* SUPPLIED INFORMATION *
-- ==== Sys2Proof/Laws/Decode.lean ====
section
/-! SUPPORT. The fields of the words the encoder builds (spec/30_encoding.md R71), and the masks of R73 as fields. -/

namespace Sys2Proof

/-! ## Words of the three formats, as numbers -/

theorem wordXNN_toNat {op : Nat} (h : op < 16) (x : Reg) (nn : Byte) :
    (wordXNN op x nn).toNat = op * 0x1000 + x.val * 0x100 + nn.toNat := by
  have := x.isLt; have := nn.isLt
  simp only [wordXNN, BitVec.toNat_ofNat]; omega

theorem wordXYN_toNat {op n : Nat} (h : op < 16) (hn : n < 16) (x y : Reg) :
    (wordXYN op x y n).toNat = op * 0x1000 + x.val * 0x100 + y.val * 0x10 + n := by
  have := x.isLt; have := y.isLt
  simp only [wordXYN, BitVec.toNat_ofNat]; omega

theorem wordNNN_toNat {op : Nat} (h : op < 16) (nnn : Addr12) : (wordNNN op nnn).toNat = op * 0x1000 + nnn.toNat := by
  have := nnn.isLt
  simp only [wordNNN, BitVec.toNat_ofNat]; omega

/-! ## Their fields -/

theorem fieldOp_eq {w : Word} {op r : Nat} (h : w.toNat = op * 0x1000 + r) (hr : r < 0x1000) :
    fieldOp w = op := by
  have := w.isLt
  simp only [fieldOp, bits]; omega

theorem fields_wordXNN {op : Nat} (h : op < 16) (x : Reg) (nn : Byte) :
    fieldOp (wordXNN op x nn) = op ∧ fieldX (wordXNN op x nn) = x ∧ fieldNN (wordXNN op x nn) = nn ∧
      bits (wordXNN op x nn) 7 0 = nn.toNat := by
  have hx := x.isLt; have hn := nn.isLt; have hw := wordXNN_toNat h x nn
  have hb : bits (wordXNN op x nn) 7 0 = nn.toNat := by simp only [bits, hw]; omega
  refine ⟨fieldOp_eq (hw.trans (Nat.add_assoc _ _ _)) (by omega), Fin.ext ?_, ?_, hb⟩
  · simp only [fieldX, bits, hw]; omega
  · rw [fieldNN, hb]; simp

theorem fields_wordXYN {op n : Nat} (h : op < 16) (hn : n < 16) (x y : Reg) :
    fieldOp (wordXYN op x y n) = op ∧ fieldX (wordXYN op x y n) = x ∧ fieldY (wordXYN op x y n) = y ∧
      bits (wordXYN op x y n) 3 0 = n := by
  have hx := x.isLt; have hy := y.isLt; have hw := wordXYN_toNat h hn x y
  refine ⟨fieldOp_eq (r := x.val * 0x100 + y.val * 0x10 + n) (hw.trans (by ring)) (by omega), Fin.ext ?_, Fin.ext ?_, ?_⟩
  · simp only [fieldX, bits, hw]; omega
  · simp only [fieldY, bits, hw]; omega
  · simp only [bits, hw]; omega

theorem fields_wordNNN {op : Nat} (h : op < 16) (nnn : Addr12) :
    fieldOp (wordNNN op nnn) = op ∧ fieldNNN (wordNNN op nnn) = nnn := by
  have hn := nnn.isLt; have hw := wordNNN_toNat h nnn
  refine ⟨fieldOp_eq hw (by omega), BitVec.eq_of_toNat_eq ?_⟩
  simp only [fieldNNN, bits, BitVec.toNat_ofNat, hw]; omega

/-- The bytes of a word, put together again, are the word (R70). -/
theorem composeWord_wordBytes (w : Word) : composeWord (wordBytes w).1 (wordBytes w).2 = w := by
  have := w.isLt
  apply BitVec.eq_of_toNat_eq
  simp only [composeWord, wordBytes, bits, BitVec.toNat_ofNat]; omega

/-- A word is its opcode class, its x, its y and its n. -/
theorem word_toNat_eq (w : Word) :
    w.toNat = fieldOp w * 0x1000 + (fieldX w).val * 0x100 + (fieldY w).val * 0x10 + bits w 3 0 := by
  have := w.isLt
  simp only [fieldOp, fieldX, fieldY, bits]; omega

/-! ## The masks of R73, as numbers -/

/-- The opcode class in its place and a low part below it: their numbers add. -/
theorem toNat_op_or (w low : Word) (h : low.toNat < 0x1000) :
    ((w >>> 12) <<< 12 ||| low).toNat = bits w 15 12 * 0x1000 + low.toNat := by
  have hw := w.isLt
  have h1 : ((w >>> 12) <<< 12).toNat = (w.toNat >>> 12) <<< 12 := by
    simp only [BitVec.toNat_shiftLeft, BitVec.toNat_ushiftRight, Nat.shiftLeft_eq, Nat.shiftRight_eq_div_pow]
    omega
  rw [BitVec.toNat_or, h1, ← Nat.shiftLeft_add_eq_or_of_lt (i := 12) h, Nat.shiftLeft_eq, Nat.shiftRight_eq_div_pow]
  simp only [bits]
  omega

theorem toNat_and_maskOp (w : Word) : (w &&& (0xF000 : Word)).toNat = bits w 15 12 * 0x1000 := by
  have h : w &&& (0xF000 : Word) = (w >>> 12) <<< 12 ||| 0#16 := by
    ext i hi
    interval_cases i <;> simp
  rw [h, toNat_op_or w 0#16 (by decide)]
  simp

theorem toNat_and_maskOpN (w : Word) : (w &&& (0xF00F : Word)).toNat = bits w 15 12 * 0x1000 + bits w 3 0 := by
  have h : w &&& (0xF00F : Word) = (w >>> 12) <<< 12 ||| (w &&& 0xF#16) := by
    ext i hi
    interval_cases i <;> simp
  have hn : (w &&& 0xF#16).toNat = bits w 3 0 := by
    have := Nat.and_two_pow_sub_one_eq_mod w.toNat 4
    simpa [bits] using this
  rw [h, toNat_op_or _ _ (by rw [hn]; simp only [bits]; omega), hn]

theorem toNat_and_maskOpNN (w : Word) : (w &&& (0xF0FF : Word)).toNat = bits w 15 12 * 0x1000 + bits w 7 0 := by
  have h : w &&& (0xF0FF : Word) = (w >>> 12) <<< 12 ||| (w &&& 0xFF#16) := by
    ext i hi
    interval_cases i <;> simp
  have hn : (w &&& 0xFF#16).toNat = bits w 7 0 := by
    have := Nat.and_two_pow_sub_one_eq_mod w.toNat 8
    simpa [bits] using this
  rw [h, toNat_op_or _ _ (by rw [hn]; simp only [bits]; omega), hn]

theorem and_maskAll (w : Word) : w &&& (0xFFFF : Word) = w := by
  ext i hi
  interval_cases i <;> simp

/-! ## When a word built by the encoder fits a row -/

theorem wordNNN_fits {op : Nat} (h : op < 16) (nnn : Addr12) {pat : Word} (hp : pat.toNat = op * 0x1000) :
    (⟨0xF000, pat⟩ : OpcodeRow).fits (wordNNN op nnn) = true := by
  have hf := (fields_wordNNN h nnn).1
  rw [fieldOp] at hf
  simp only [OpcodeRow.fits, beq_iff_eq]
  apply BitVec.eq_of_toNat_eq
  rw [toNat_and_maskOp, hf, hp]

theorem wordXNN_fits {op : Nat} (h : op < 16) (x : Reg) (nn : Byte) {pat : Word} (hp : pat.toNat = op * 0x1000) :
    (⟨0xF000, pat⟩ : OpcodeRow).fits (wordXNN op x nn) = true := by
  have hf := (fields_wordXNN h x nn).1
  rw [fieldOp] at hf
  simp only [OpcodeRow.fits, beq_iff_eq]
  apply BitVec.eq_of_toNat_eq
  rw [toNat_and_maskOp, hf, hp]

theorem wordXNN_fits_sub {op : Nat} (h : op < 16) (x : Reg) (nn : Byte) {pat : Word}
    (hp : pat.toNat = op * 0x1000 + nn.toNat) : (⟨0xF0FF, pat⟩ : OpcodeRow).fits (wordXNN op x nn) = true := by
  have hf := fields_wordXNN h x nn
  rw [fieldOp] at hf
  simp only [OpcodeRow.fits, beq_iff_eq]
  apply BitVec.eq_of_toNat_eq
  rw [toNat_and_maskOpNN, hf.1, hf.2.2.2, hp]

theorem wordXYN_fits {op n : Nat} (h : op < 16) (hn : n < 16) (x y : Reg) {pat : Word}
    (hp : pat.toNat = op * 0x1000) : (⟨0xF000, pat⟩ : OpcodeRow).fits (wordXYN op x y n) = true := by
  have hf := (fields_wordXYN h hn x y).1
  rw [fieldOp] at hf
  simp only [OpcodeRow.fits, beq_iff_eq]
  apply BitVec.eq_of_toNat_eq
  rw [toNat_and_maskOp, hf, hp]

theorem wordXYN_fits_sub {op n : Nat} (h : op < 16) (hn : n < 16) (x y : Reg) {pat : Word}
    (hp : pat.toNat = op * 0x1000 + n) : (⟨0xF00F, pat⟩ : OpcodeRow).fits (wordXYN op x y n) = true := by
  have hf := fields_wordXYN h hn x y
  rw [fieldOp] at hf
  simp only [OpcodeRow.fits, beq_iff_eq]
  apply BitVec.eq_of_toNat_eq
  rw [toNat_and_maskOpN, hf.1, hf.2.2.2, hp]

end Sys2Proof
end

* TASK TO COMPLETE *
Output each line of the listing in which the string "fieldNNN" is found.

* PROBLEM SOLUTION *
    fieldOp (wordNNN op nnn) = op ∧ fieldNNN (wordNNN op nnn) = nnn := by
  simp only [fieldNNN, bits, BitVec.toNat_ofNat, hw]; omega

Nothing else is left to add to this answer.